This fall, back-to-school may block back-to-work for many parents
When K-12 schools start up again over the next few weeks, many districts will be teaching students online-only. A survey in Education Week found that as of the first week in August, 17 of the 20 biggest districts in the U.S. will begin remotely due to the high prevalence of COVID-19 in their city or state. Those include Los Angeles, Chicago, Miami, Houston, Philadelphia, Baltimore, Denver, Charlotte, North Carolina; Fairfax County, Virginia; and Prince George’s County, Maryland.
All those kids being schooled at home will need watching, as well as help with their online learning. And parents — predominantly mothers — will provide that supervision, making it very hard for them to keep working and earning a living.
Federal Pandemic Unemployment Assistance (PUA), passed as part of the CARES Act by Congress and signed by President Donald Trump in March, is supposed to help parents with children at home due to COVID-19. But it’s not working for a lot of working parents.
In late July, the superintendent of Seattle Public Schools delivered news that will shape parents’ lives in the fall: Due to surging COVID-19 cases in the metro area, in-person instruction is not feasible or safe for the start of the school year. So students will be learning at home when school begins Sept. 2.
Seattle parent Jennifer Zagelow has already been through the online-learning drill with her son Jack. The third-grader’s elementary school shut down in March, at the start of the pandemic.
Zagelow had recently lost her job as a legal assistant and was trying to find a new job that she could do part time from home. “Since I wasn’t working, I was taking Jack three days a week,” Zagelow said. She said her ex-husband took care of Jack the other two school days.
Zagelow applied for Washington state jobless benefits and was denied. “You can’t get unemployment, it turns out, if you have to care for a child.”
But she had a fallback: Pandemic Unemployment Assistance. It’s for workers who don’t qualify for regular state jobless benefits — including parents who aren’t working because their kids’ school or day care is closed due to COVID-19.
(Department of Labor guidance issued April 5, 2020, lists as one of the reasons for qualifying for PUA: “A child or other person in the household for which the individual has primary caregiving responsibility is unable to attend school or another facility that is closed as a direct result of the COVID-19 public health emergency and such school or facility care is required for the individual to work.”)
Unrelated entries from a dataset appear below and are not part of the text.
/-- Issue a `DTRIG` with the given phase code; a fault names the spoke, as R194 says, where R172 would name the derailleur (DEDUCED, log
entry 83). -/
def State.issueTrigger (s : State) (p code : Nat) : State :=
  let w := s.spokeWord p
  let d := p / 256
  if spokeOp w == some (0x3F, 0x11) && fld w 15 14 != code then s
  else
    s.issueSpoke p
      (formX 0x11 0x03FF3000 (fun _ => []) fun s _ w => ((s.derailleur d).triggerFault s.pbeat (fld w 11 6) code).map fun c => (c, 0, 0))
      fun s1 w =>
        let y := s1.derailleur d
        s1.setDerailleur d { y with triggers := y.triggers ++ [(fld w 11 6, code, s1.pbeat + 4)], lastTrigBeat := some s1.pbeat,
                                    lastTrigger := BitVec.ofNat 8 (64 * code + fld w 11 6) }

/-- `DTRIG` with phase `OPEN` (R148). -/
def execDtrigOpen (p : SpokeId) (s : State) : Out := ok (s.issueTrigger p 0)

/-- `DTRIG` with phase `DISPATCH` (R148, R149). -/
def execDtrigDispatch (p : SpokeId) (s : State) : Out := ok (s.issueTrigger p 1)

/-- `DTRIG` with phase `VOID` (R148, R149, R161). -/
def execDtrigVoid (p : SpokeId) (s : State) : Out := ok (s.issueTrigger p 2)

/-- `DTRIG` with phase `COMBINE` (R148, R149, R166). -/
def execDtrigCombine (p : SpokeId) (s : State) : Out := ok (s.issueTrigger p 3)

/-! ### Phases (R147, R148, R161, R163) -/

/-- Fields of a void table entry (R162): expert, array, offset, length. -/
def voidEntry (w : Word64) : Nat × Nat × Nat × Nat := (fld w 63 51, fld w 50 40, fld w 39 20, fld w 19 0)

/-- The void table entries of a descriptor. -/
def voidEntries (y : LayerDesc) : List Nat := (List.range y.voidCount).map (y.voidFirst + ·)

/-- Put the windows of a `VOID` that starts in beat `v0` into the arrays, unarmed (R162, R164). -/
def State.installWindows (s : State) (die v0 : Nat) (entries : List Nat) : State :=
  entries.foldl (fun s e =>
    let (_, arr, off, len) := voidEntry (SMap.get 0 (s.derailleur die).voidTab e)
    let a := s.array (2048 * die + arr)
    s.setArray (2048 * die + arr) { a with windows := a.windows ++ [{ entry := e, first := v0 + off, len := len, armed := false }] }) s

/-- `DERAILLEUR_PHASE_START`: the phase of the oldest trigger begins, four beats after it (R148). -/
def execDerailleurPhaseStart (die : DieId) (s : State) : Out :=
  let d0 := s.derailleur die
  match d0.triggers with
  | (desc, code, f) :: rest =>
    if s.runs && decide (f ≤ s.pbeat) then
      let d := { d0.settle s.pbeat with triggers := rest }
      let y := layerDesc (SMap.get 0 d.desc desc)
      let run (ph : BitVec 3) : DerailleurState :=
        { d with phase := ph, phaseDesc := desc, phaseStart := f, phaseEnd := f + d.duration desc code, sweeps := [] }
      match code with
      | 0 => ok (s.setDerailleur die { d with route := [], collect := some desc })
      | 1 => ok (s.setDerailleur die { run 1 with collect := none, lastDispatch := some desc })
      | 2 =>
        let d1 := { run 3 with fillSum := [], sweeps := [{ kind := .voidIn, line := 0, start := f, count := y.fills }] }
        ok ((s.setDerailleur die d1).installWindows die f (voidEntries y))
      | _ => ok (s.setDerailleur die (run 4))
    else ok s
  | [] => ok s

/-! ### Route records (R151, R152) -/

/-- Choice word `k` of a route record. -/
def choiceWord (r : BitVec 512) (k : Nat) : Nat := slotN r (8 + 4 * k) 4
/-- Expert number and gate of a choice. -/
def choiceExpert (r : BitVec 512) (k : Nat) : Nat := nfld (choiceWord r k) 28 16
def choiceGate (r : BitVec 512) (k : Nat) : BitVec 16 := BitVec.ofNat 16 (choiceWord r k)
/-- Choices present. -/
def choices (r : BitVec 512) : Nat := slotN r 2 1

/-- Kind of a binding entry (Table 5.5). -/
def DerailleurState.kind (d : DerailleurState) (x : Nat) : Nat := slotN (SMap.get 0 d.binding x) 0 1

/-- The fault of a record as it lands (R152). Of several that apply the first of `ROUTE_LATE`, `ROUTE_TOKEN`, `ROUTE_FIELD` and
`ROUTE_EXPERT` is raised, in the order of R152's list (DESIGN CHOICE, log entry 81: the spec gives no order). -/
def DerailleurState.recordFault (d : DerailleurState) (r : BitVec 512) : Option Nat :=
  match d.collect with
  | none => some 0x12
  | some desc =>
    let y := layerDesc (SMap.get 0 d.desc desc)
    let t := slotN r 0 2
    let n := choices r
    firstFault [
      (decide (t < y.tokBase) || decide (y.tokBase + y.tok ≤ t) || (SMap.get? d.route (t - y.tokBase)).isSome, 0x13),
      (decide (8 < n) || nfld (slotN r 3 1) 7 2 != 0 || slotN r 4 4 != 0 || slotN r 40 24 != 0
        || (List.range 8).any fun k => if k < n then nfld (choiceWord r k) 31 29 != 0 else choiceWord r k != 0, 0x14),
      ((List.range n).any fun k =>
        let x := (choiceExpert r k + y.offset) % 8192
        decide (x < y.offset) || decide (y.offset + y.bind ≤ x) || d.kind x == 0, 0x15)]

/-- `ROUTE_LANDING`: a spoke's record lands in its landing beat (R152, R172). -/
def execRouteLanding (p : SpokeId) (s : State) : Out :=
  let a := s.spoke p
  let die := p.val / 256
  match a.record with
  | some (due, r) =>
    if s.runs && decide (due ≤ s.pbeat) then
      let s1 := s.setSpoke p { a with record := none, landed := some due }
      let d := s.derailleur die
      match d.recordFault r, d.collect with
      | some code, _ => ok (s1.raiseFault code 2 die 0 0)
      | none, some desc =>
        let y := layerDesc (SMap.get 0 d.desc desc)
        ok (s1.setDerailleur die { d with route := SMap.insert d.route (slotN r 0 2 - y.tokBase) r })
      | none, none => ok s1
    else ok s
  | none => ok s

/-! ### Assignment (R153-R158) -/

/-- This die's quota of an expert (R154, R155). -/
def DerailleurState.quotaOf (d : DerailleurState) (die x : Nat) : Nat :=
  let b := SMap.get 0 d.binding x
  if slotN b 0 1 = 0 then 0
  else if slotN b 2 1 = 0 then 2 ^ slotN b 1 1 / 8
  else slotN (SMap.get 0 d.quota (slotN b 2 1)) (2 * die) 2

/-- What assignment has done so far: slots used of each expert, the ledger, and the counts of Table 5.11. -/
structure Assign where
  used     : SMap Nat
  ledger   : SMap Placement
  active   : Nat := 0
  direct   : Nat := 0
  reserve  : Nat := 0
  overflow : Nat := 0
  dropped  : Nat := 0
  deriving DecidableEq, Repr

/-- What one token has done so far: reserves used, and the experts its placed choices name. -/
structure TokenRun where
  res   : List Nat
  named : List Nat
  deriving DecidableEq, Repr

/-- An expert has a free slot on this die. -/
def DerailleurState.free (d : DerailleurState) (die : Nat) (a : Assign) (x : Nat) : Bool :=
  decide (SMap.get 0 a.used x < d.quotaOf die x)

/-- Place token index `t`, rank `k`, in the next free slot of expert `x`. -/
def DerailleurState.place (d : DerailleurState) (a : Assign) (t k x : Nat) (gate : BitVec 16) : Assign :=
  let u := SMap.get 0 a.used x
  { a with used := SMap.set 0 a.used x (u + 1),
           ledger := SMap.insert a.ledger (8 * t + k) { pos := slotN (SMap.get 0 d.binding x) 4 2 + u, gate := gate } }

/-- One active choice (R156, Table 5.6). -/
def DerailleurState.choose (d : DerailleurState) (die : Nat) (y : LayerDesc) (t : Nat) (r : BitVec 512) (st : Assign × TokenRun)
    (k : Nat) : Assign × TokenRun :=
  let entry (j : Nat) : Nat := (choiceExpert r j + y.offset) % 8192
  let x := entry k
  let a : Assign := { st.1 with active := st.1.active + 1 }
  let u := st.2
  if d.free die a x then
    (d.place { a with direct := a.direct + 1 } t k x (choiceGate r k), { u with named := x :: u.named })
  else
    match y.policy with
    | 1 =>
      let fits (j : Nat) : Bool := decide (y.kActive ≤ j) && !u.res.contains j && d.free die a (entry j) && !u.named.contains (entry j)
      match (List.range (choices r)).find? fits with
      | some j => (d.place { a with reserve := a.reserve + 1 } t k (entry j) (choiceGate r j), { res := j :: u.res, named := entry j :: u.named })
      | none => ({ a with dropped := a.dropped + 1 }, u)
    | 2 =>
      let x2 := y.overflow % 8192
      if d.free die a x2 then
        (d.place { a with overflow := a.overflow + 1 } t k x2 (choiceGate r k), { u with named := x2 :: u.named })
      else ({ a with dropped := a.dropped + 1 }, u)
    | _ => ({ a with dropped := a.dropped + 1 }, u)

/-- A token is masked in this dispatch (R153). -/
def tokenMasked (d : DerailleurState) (y : LayerDesc) (exits : List Nat) (t : Nat) : Bool :=
  exits.contains (exitIndex y t) || (match SMap.get? d.route t with | some r => nbit (slotN r 3 1) 0 | none => false)

/-- The whole assignment of a dispatch (R153, R156, R157, R173). -/
def DerailleurState.assign (d : DerailleurState) (die : Nat) (y : LayerDesc) : DerailleurState :=
  let toks := List.range y.tok
  let flagged (b : Nat) : List Nat := toks.filter fun t => match SMap.get? d.route t with | some r => nbit (slotN r 3 1) b | none => false
  let old := if y.clearExit then [] else d.exits
  let exits := old ++ ((flagged 1).map (exitIndex y)).filter fun x => !old.contains x
  let a := toks.foldl (fun a t =>
    match SMap.get? d.route t with
    | some r =>
      if tokenMasked d y exits t then a
      else ((List.range (min (choices r) y.kActive)).foldl (fun st k => d.choose die y t r st k) (a, { res := [], named := [] })).1
    | none => a) { used := [], ledger := [] }
  let placed := a.direct + a.reserve + a.overflow
  let present := (toks.filter fun t => (SMap.get? d.route t).isSome).length
  let counts := [(1, present), (2, y.tok - present), (3, (toks.filter fun t => tokenMasked d y exits t).length), (4, a.active),
    (5, a.direct), (6, a.reserve), (7, a.overflow), (8, a.dropped), (9, placed), (10, y.slots - placed)]
  let d1 : DerailleurState := { d with exits := exits, skips := flagged 0, ledger := a.ledger, filled := a.used }
  counts.foldl (fun d c => d.count d.phaseDesc c.1 c.2) d1

/-- `ASSIGNMENT`: in the first T + 16 beats of `DISPATCH` every choice is placed; the result stands at their end (R156,
R158). -/
def execAssignment (die : DieId) (s : State) : Out :=
  let d := s.derailleur die
  let y := d.layer
  if s.runs && d.phase == 1 && decide (d.phaseStart + y.tok + 15 ≤ s.pbeat) then
    ok (s.setDerailleur die { d.assign die y with phase := 2 })
  else ok s

/-! ### Sweeps (R159, R160, R166) -/

/-- Register a sweep once, in its first beat, dropping those that are over. -/
def State.startSweep (s : State) (die : Nat) (w : Sweep) : State :=
  let d := s.derailleur die
  if s.runs && decide (w.start ≤ s.pbeat) && !(d.sweeps.contains w) then
    s.setDerailleur die { d with sweeps := (d.sweeps.filter fun x => decide (s.pbeat < x.start + ceil32 x.count)) ++ [w] }
  else s

/-- First beat after assignment. -/
def DerailleurState.s0 (d : DerailleurState) : Nat := d.phaseStart + d.layer.tok + 16

/-- `DISPATCH_SWEEP`: the in-sweep or the out-sweep of line ℓ of a dispatch starts (R159). -/
def execDispatchSweep (die : DieId) (out : Bool) (line : Nat) (s : State) : Out :=
  let d := s.derailleur die
  let y := d.layer
  if d.phase == 2 && decide (line < y.inLines) then
    ok (s.startSweep die { kind := if out then .dispatchOut else .dispatchIn, line := line,
                           start := d.s0 + (line + out.toNat) * y.sweepBeats, count := if out then y.slots else y.tok })
  else ok s

/-- `FILL_SWEEP`: the out-sweep of the fill flits starts after the last data out-sweep (R160). -/
def execFillSweep (die : DieId) (s : State) : Out :=
  let d := s.derailleur die
  let y := d.layer
  if d.phase == 2 then
    ok (s.startSweep die { kind := .fillOut, line := 0, start := d.s0 + (y.inLines + 1) * y.sweepBeats, count := (d.bound y).length })
  else ok s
Except, said Zagelow, “I ended up being denied PUA. They said benefits are not for people who can telework.” That’s in spite of the fact that she hadn’t actually landed a telecommuting job.
Zagelow is not alone.
“Most workers — jobless workers — have had a really hard time applying for PUA,” said Drake Hagner, supervising attorney at the Legal Aid Society of Washington, D.C.
Hagner said thousands of applicants in the district have had to wait months to find out if they qualify. She said eligibility rules are confusing: To get benefits, a parent generally has to certify that they’re available for work — even if they can’t actually take a job because they have kids stuck at home due to COVID-19.
And there are plenty of other snags keeping parents from getting federal jobless benefits.
“Almost nothing is going right,” said Indi Dutta-Gupta, director of the Center on Poverty and Inequality at Georgetown Law School.
Dutta-Gupta’s team is surveying states to determine how available and accessible child care is, five months into the pandemic. He said day care, after-school and summer programs have been severely cut back nationwide. But as long as some care is available in a given area — no matter how limited or oversubscribed it may be — working parents are still being denied benefits.
“States have made the burden quite unreasonable for parents when there’s not a complete closure of a child care facility,” Dutta-Gupta said, “when the parents might rely on family, where schools are arguably technically open but certainly do not provide needed care for parents to work.”
Legal Aid attorney Hagner said parents face increased uncertainty heading into the fall, with COVID-19 still rampant and school reopening plans in flux in urban, suburban and rural districts.
“What exactly happens when schools are only open for maybe half of the week,” Hagner asked, “for half of the kids, for online learning? Can people still get their benefits, or not?”
One thing is clear: If local schools reopen but parents keep their kids at home — because they’re afraid their children will catch COVID-19 and/or spread it to vulnerable family members — parents don’t qualify for PUA jobless benefits.
Seattle mother Zagelow appealed her unemployment denials and won. After five months without benefits, she’s getting a lump-sum payment going back to mid-March.
Meanwhile, she and her son Jack are getting ready to start the new school year. “They’re fully online,” Zagelow said, “and I have no choice but to find a telecommute job 2½ days a week.”
Until she does, she will receive a Washington state jobless benefit of around $540 a week.